What you need to do ▸
After finding the line with "issue (.setpk st a b) none (fun c s =>" in the entries below, retype exactly each line from there through the line with "DIGEST.fold (R201). -/", including that final line.

Working data section start

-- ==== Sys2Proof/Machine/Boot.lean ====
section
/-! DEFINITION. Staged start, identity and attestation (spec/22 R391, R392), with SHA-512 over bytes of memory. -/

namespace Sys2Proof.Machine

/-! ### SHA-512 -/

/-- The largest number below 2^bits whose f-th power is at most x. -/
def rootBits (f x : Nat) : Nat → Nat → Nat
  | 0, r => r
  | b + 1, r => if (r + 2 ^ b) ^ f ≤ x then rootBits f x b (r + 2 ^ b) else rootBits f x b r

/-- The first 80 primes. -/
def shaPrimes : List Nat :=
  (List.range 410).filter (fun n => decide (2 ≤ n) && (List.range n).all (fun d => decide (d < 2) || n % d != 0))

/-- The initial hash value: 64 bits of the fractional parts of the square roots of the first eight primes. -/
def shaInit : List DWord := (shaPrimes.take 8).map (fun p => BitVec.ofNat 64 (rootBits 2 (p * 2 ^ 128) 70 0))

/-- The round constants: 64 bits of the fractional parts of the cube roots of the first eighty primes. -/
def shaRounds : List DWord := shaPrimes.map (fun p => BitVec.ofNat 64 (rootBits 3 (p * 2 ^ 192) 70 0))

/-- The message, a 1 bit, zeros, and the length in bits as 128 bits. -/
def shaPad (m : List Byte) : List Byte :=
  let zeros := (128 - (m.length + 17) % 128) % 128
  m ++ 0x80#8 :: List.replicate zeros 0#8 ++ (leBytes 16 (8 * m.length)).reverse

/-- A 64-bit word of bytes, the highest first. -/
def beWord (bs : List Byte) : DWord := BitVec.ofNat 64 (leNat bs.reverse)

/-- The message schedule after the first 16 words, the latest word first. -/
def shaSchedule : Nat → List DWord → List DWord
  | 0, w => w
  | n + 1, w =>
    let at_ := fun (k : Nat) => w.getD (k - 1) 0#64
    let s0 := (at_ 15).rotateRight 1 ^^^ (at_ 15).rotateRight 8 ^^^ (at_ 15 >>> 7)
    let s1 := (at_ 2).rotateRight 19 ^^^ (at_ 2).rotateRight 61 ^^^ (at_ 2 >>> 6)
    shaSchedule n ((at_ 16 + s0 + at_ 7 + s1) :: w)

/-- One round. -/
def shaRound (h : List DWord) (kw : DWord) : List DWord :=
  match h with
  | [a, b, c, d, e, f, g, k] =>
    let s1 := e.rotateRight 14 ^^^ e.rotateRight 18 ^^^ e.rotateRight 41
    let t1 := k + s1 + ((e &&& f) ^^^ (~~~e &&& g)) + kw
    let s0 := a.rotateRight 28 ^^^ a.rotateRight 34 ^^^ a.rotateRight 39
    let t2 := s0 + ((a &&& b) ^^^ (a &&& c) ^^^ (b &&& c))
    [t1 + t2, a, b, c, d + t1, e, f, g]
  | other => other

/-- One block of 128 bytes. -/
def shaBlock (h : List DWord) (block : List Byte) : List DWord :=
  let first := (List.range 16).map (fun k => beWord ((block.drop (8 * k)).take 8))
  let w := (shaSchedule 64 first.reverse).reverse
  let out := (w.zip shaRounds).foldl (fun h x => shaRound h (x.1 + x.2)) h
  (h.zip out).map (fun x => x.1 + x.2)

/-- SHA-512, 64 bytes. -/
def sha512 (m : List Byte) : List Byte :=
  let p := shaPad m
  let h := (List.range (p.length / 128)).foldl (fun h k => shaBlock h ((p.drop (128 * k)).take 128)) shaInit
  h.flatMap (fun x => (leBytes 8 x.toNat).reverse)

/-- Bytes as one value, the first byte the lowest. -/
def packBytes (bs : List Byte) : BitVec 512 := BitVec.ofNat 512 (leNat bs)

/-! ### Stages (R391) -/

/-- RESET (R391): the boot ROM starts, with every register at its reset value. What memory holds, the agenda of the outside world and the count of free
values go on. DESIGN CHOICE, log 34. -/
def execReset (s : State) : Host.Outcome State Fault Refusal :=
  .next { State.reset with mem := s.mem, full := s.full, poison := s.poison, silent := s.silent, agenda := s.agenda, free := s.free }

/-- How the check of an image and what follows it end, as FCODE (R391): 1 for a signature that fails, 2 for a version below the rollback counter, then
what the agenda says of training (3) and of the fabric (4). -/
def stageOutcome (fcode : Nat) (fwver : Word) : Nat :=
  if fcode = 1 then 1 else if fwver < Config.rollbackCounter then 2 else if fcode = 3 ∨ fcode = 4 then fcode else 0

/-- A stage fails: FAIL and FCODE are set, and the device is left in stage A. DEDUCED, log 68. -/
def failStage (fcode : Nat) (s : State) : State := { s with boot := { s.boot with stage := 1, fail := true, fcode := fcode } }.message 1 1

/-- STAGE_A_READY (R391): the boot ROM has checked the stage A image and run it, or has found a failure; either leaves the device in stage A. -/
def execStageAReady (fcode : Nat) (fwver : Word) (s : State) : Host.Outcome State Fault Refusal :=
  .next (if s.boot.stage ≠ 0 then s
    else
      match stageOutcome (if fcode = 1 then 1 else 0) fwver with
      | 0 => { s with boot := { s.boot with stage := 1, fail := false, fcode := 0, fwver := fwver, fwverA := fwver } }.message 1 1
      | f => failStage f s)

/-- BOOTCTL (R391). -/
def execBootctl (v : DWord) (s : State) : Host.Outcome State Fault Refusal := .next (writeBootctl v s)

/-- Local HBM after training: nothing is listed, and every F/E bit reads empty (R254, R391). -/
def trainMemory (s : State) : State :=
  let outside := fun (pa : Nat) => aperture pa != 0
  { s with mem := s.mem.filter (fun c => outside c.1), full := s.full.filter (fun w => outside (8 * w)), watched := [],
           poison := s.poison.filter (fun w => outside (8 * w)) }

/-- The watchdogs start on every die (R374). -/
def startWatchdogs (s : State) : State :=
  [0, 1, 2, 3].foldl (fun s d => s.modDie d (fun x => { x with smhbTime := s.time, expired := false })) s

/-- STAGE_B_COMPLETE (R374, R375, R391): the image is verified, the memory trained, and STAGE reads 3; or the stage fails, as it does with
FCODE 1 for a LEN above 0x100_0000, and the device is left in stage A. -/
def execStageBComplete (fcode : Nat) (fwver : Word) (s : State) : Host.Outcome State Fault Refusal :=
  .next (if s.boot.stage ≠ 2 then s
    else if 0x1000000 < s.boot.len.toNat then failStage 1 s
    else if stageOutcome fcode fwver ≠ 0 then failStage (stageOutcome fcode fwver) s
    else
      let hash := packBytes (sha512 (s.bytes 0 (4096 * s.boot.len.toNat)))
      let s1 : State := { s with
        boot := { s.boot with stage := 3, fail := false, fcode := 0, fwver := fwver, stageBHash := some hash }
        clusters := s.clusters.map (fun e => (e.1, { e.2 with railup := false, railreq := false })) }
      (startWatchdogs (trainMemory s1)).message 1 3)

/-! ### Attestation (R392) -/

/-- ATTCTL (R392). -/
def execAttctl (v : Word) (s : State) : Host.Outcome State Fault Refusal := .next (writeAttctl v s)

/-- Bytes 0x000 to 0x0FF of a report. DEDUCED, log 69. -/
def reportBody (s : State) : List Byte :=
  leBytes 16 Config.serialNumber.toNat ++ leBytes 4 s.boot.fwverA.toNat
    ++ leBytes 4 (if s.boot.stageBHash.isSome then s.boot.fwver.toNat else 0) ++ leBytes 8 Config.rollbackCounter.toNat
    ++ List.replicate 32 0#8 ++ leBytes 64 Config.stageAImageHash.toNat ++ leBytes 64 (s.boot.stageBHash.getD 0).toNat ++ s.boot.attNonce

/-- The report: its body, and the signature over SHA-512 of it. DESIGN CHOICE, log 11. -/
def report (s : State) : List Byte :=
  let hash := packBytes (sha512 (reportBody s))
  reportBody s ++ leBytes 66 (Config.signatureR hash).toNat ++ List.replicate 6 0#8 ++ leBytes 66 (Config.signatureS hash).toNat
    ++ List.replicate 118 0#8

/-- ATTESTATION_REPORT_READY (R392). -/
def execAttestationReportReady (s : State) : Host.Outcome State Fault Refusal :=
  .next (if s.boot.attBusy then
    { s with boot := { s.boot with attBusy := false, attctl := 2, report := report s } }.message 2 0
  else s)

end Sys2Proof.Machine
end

Working data section end
Working data section start

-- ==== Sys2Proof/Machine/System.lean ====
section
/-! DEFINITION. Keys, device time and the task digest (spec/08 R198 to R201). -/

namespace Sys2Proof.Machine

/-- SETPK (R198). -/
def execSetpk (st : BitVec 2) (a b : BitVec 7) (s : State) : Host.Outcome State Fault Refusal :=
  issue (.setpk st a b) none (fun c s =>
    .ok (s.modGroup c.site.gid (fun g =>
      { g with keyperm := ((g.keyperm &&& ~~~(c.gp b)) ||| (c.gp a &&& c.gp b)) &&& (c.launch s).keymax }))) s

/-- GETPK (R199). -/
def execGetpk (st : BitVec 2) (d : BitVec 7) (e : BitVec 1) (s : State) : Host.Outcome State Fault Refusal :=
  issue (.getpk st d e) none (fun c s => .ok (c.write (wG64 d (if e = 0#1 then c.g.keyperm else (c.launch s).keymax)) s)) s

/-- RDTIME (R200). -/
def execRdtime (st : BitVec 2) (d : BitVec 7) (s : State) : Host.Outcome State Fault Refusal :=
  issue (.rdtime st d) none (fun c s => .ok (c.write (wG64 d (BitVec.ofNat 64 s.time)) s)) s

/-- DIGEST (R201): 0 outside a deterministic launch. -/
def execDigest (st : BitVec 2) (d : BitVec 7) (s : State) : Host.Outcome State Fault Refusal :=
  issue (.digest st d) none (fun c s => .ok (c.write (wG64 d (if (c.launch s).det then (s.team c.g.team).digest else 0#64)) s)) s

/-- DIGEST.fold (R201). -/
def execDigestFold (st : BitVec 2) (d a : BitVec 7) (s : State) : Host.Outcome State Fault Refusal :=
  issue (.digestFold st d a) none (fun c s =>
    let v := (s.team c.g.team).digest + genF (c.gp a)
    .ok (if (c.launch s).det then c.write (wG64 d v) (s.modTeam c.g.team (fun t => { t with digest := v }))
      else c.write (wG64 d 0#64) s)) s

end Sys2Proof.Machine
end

Working data section end

Written solution ▸
  issue (.setpk st a b) none (fun c s =>
    .ok (s.modGroup c.site.gid (fun g =>
      { g with keyperm := ((g.keyperm &&& ~~~(c.gp b)) ||| (c.gp a &&& c.gp b)) &&& (c.launch s).keymax }))) s

/-- GETPK (R199). -/
def execGetpk (st : BitVec 2) (d : BitVec 7) (e : BitVec 1) (s : State) : Host.Outcome State Fault Refusal :=
  issue (.getpk st d e) none (fun c s => .ok (c.write (wG64 d (if e = 0#1 then c.g.keyperm else (c.launch s).keymax)) s)) s

/-- RDTIME (R200). -/
def execRdtime (st : BitVec 2) (d : BitVec 7) (s : State) : Host.Outcome State Fault Refusal :=
  issue (.rdtime st d) none (fun c s => .ok (c.write (wG64 d (BitVec.ofNat 64 s.time)) s)) s

/-- DIGEST (R201): 0 outside a deterministic launch. -/
def execDigest (st : BitVec 2) (d : BitVec 7) (s : State) : Host.Outcome State Fault Refusal :=
  issue (.digest st d) none (fun c s => .ok (c.write (wG64 d (if (c.launch s).det then (s.team c.g.team).digest else 0#64)) s)) s

/-- DIGEST.fold (R201). -/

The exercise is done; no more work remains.